* EXERCISE GOAL *
Please transcribe, word for word, the line containing "let n := e / (nsUnit : Int)" and every line after it through the end of the records below, and nothing else.

- Opening Delimiter -

-- ==== Sys2Proof/Machine/Time.lean ====
section
/-! DEFINITION. Network time (10_network_time.md): the datum's count, loads, phase tracking, holdover, PPS and the receive-timestamp FIFOs. -/

namespace Sys2Proof.Machine

open Sys2Proof

/-- The datum wraps at 2⁶⁴ seconds (Table 10.1). -/
def datumMod : Nat := 2 ^ 64 * secUnit

/-- Nominal increment of a CLK_CH cycle in 2⁻⁴⁰ ns (R219). -/
def nominalInc : Nat := 3534952506996

/-- Nominal period of the 4.0 MHz sequencer oscillator, 250 ns, which counts until the root PLL runs (log 8). -/
def oscInc : Nat := 250 * nsUnit

/-- The most a slew moves the datum in one cycle: 10.0 ppm of the increment (R224). -/
def slewCap : Nat := nominalInc * 10 / 1000000

/-- The part of the remaining offset one cycle removes, at most at 10.0 ppm. -/
def slewStep (rest : Int) : Int := max (-(slewCap : Int)) (min rest slewCap)

/-- A restarted slew's first cycle keeps the present rate; every other cycle goes on from what remains (R224, log 166). -/
def slewNow (t : Time) : Int := if t.slewKeep then slewStep t.slewRate else slewStep t.slew

/-- The most one edge of the clock that counts the datum moves it (R219, R224, R227). -/
def edgeInc (s : State) : Nat :=
  if s.pwr.state = .deep then s.time.calInc
  else if s.time.pllLock then nominalInc + slewCap
  else if s.pwr.xtal then s.time.calInc else oscInc

/-- How far the datum has passed the latest instant that lies `phase` beyond a multiple of `period`. -/
def sinceEdge (s : State) (period phase : Nat) : Nat := (s.datum + period - phase % period) % period

/-- The latest edge of the datum reached an instant that lies `phase` beyond a multiple of `period` (R135, R207, R216; log 165). -/
def atEdge (s : State) (period phase : Nat) : Bool := decide (sinceEdge s period phase < edgeInc s)

/-- STATE changes; DATUM_STATE is raised at each change (log 9). -/
def setTimeState (s : State) (st : TimeSt) : State :=
  if s.time.st = st then s else raise { s with time := { s.time with st := st } } Src.datumState 0xFF 0

/-- HOLD_ERR after a further `inc` of datum time in HOLDOVER (R228). -/
def growHold (t : Time) (inc : Nat) (crystal : Bool) : Time :=
  if t.st = .holdover then
    let acc := t.holdAcc + inc * (if crystal then t.rate32k else t.rateTcxo).toNat
    { t with holdAcc := acc, holdErr := word (min (acc / (nsUnit * 1000000000)) (2 ^ 32 - 1)) }
  else t

/-- One edge of the clock that counts the datum (R219, R227): CLK_CH with the slew once the root PLL has locked, the crystal in DEEP and before that, the sequencer's oscillator until the crystal runs (R323), none in OFF. -/
def tick (s : State) : State :=
  match s.pwr.state with
  | .off => s
  | .deep =>
    { s with datum := (s.datum + s.time.calInc) % datumMod, time := growHold s.time s.time.calInc true }
  | _ =>
    if s.time.pllLock then
      let d := slewNow s.time
      let inc := ((nominalInc : Int) + d).toNat
      { s with
        datum := (s.datum + inc) % datumMod
        time := { growHold s.time inc false with slew := s.time.slew - d, slewRate := d, slewKeep := false } }
    else if s.pwr.xtal then
      { s with datum := (s.datum + s.time.calInc) % datumMod, time := growHold s.time s.time.calInc true }
    else { s with datum := (s.datum + oscInc) % datumMod, time := growHold s.time oscInc false }

/-- An instant as a datum value; a move below 0 stops at 0 (log 10). -/
def toDatum (t : Int) : Nat := t.toNat % datumMod

/-- A band's window advanced by n boundaries (R282). -/
def GovBand.advance (g : GovBand) (n : Nat) : GovBand :=
  { g with buckets := (List.replicate (min n 3600) 0 ++ g.buckets).take 3600 }

/-- Every window of the duty governor advanced by one boundary. -/
def Rad.advance (r : Rad) : Rad := { r with gov := vmapIdx (fun _ g => g.advance 1) r.gov }

/-- A frame that waits for budget is to be asked again. -/
def RadTx.askAgain (t : RadTx) : RadTx := if t.phase = .waitBudget then { t with phase := .held } else t

/-- A move of the datum past second boundaries advances the governor's windows by one, which asks a frame that waits for budget again; a backward move, and one that lands on a boundary, whose own effect follows, advance nothing (R282). -/
def govMove (s : State) (t : Nat) : Rad :=
  if instSec s.datum < instSec t ∧ !atEdge { s with datum := t } secUnit 0 ∧ !s.rad.refill then
    { s.rad.advance with tx := s.rad.tx.map RadTx.askAgain }
  else s.rad

/-- A set or step moves the datum; every channel's next frame boundary sees it (R139), and the governor's windows (R282). -/
def moveDatum (s : State) (t : Int) : State :=
  { s with
    rad := govMove s (toDatum t)
    datum := toDatum t
    time := { s.time with
      valid := false
      validNext := true
      ppsOut := false
      slew := 0
      slewRate := 0
      slewKeep := false
      stepped := BitVec.allOnes 24 } }

/-- An offset as DATUM_OFFSET shows it: whole ns, signed, saturating. -/
def offsetReg (e : Int) : Word :=
  let n := e / (nsUnit : Int)
  word (twos (max (-(2 ^ 31 : Int)) (min n (2 ^ 31 - 1))) 32)

/-- A signed register in 2⁻⁸ ns as 2⁻⁴⁰ ns. -/
def quarterNs (w : Word) : Int := signed w.toNat 32 * (2 ^ 32 : Int)

/-- |e| is above STEP_LIMIT. -/
def beyondLimit (s : State) (e : Int) : Bool :=
  decide ((s.time.stepLimit.toNat * usUnit : Nat) < e.natAbs)

/-- The average in progress is given up: the next comparison begins a new one. -/
def Time.noAverage (t : Time) : Time := { t with errSum := 0, errCount := 0, avgDue := none }

/-- An offset e to be slewed out; a change of its sign restarts the slew from its present rate (R224). -/
def Time.slewTo (t : Time) (e : Int) : Time :=
  { t with slew := e, slewKeep := decide ((e < 0 ∧ 0 < t.slewRate) ∨ (0 < e ∧ t.slewRate < 0)) }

- Closing Delimiter -

* ANSWER SECTION *
  let n := e / (nsUnit : Int)
  word (twos (max (-(2 ^ 31 : Int)) (min n (2 ^ 31 - 1))) 32)

/-- A signed register in 2⁻⁸ ns as 2⁻⁴⁰ ns. -/
def quarterNs (w : Word) : Int := signed w.toNat 32 * (2 ^ 32 : Int)

/-- |e| is above STEP_LIMIT. -/
def beyondLimit (s : State) (e : Int) : Bool :=
  decide ((s.time.stepLimit.toNat * usUnit : Nat) < e.natAbs)

/-- The average in progress is given up: the next comparison begins a new one. -/
def Time.noAverage (t : Time) : Time := { t with errSum := 0, errCount := 0, avgDue := none }

/-- An offset e to be slewed out; a change of its sign restarts the slew from its present rate (R224). -/
def Time.slewTo (t : Time) (e : Int) : Time :=
  { t with slew := e, slewKeep := decide ((e < 0 ∧ 0 < t.slewRate) ∨ (0 < e ∧ t.slewRate < 0)) }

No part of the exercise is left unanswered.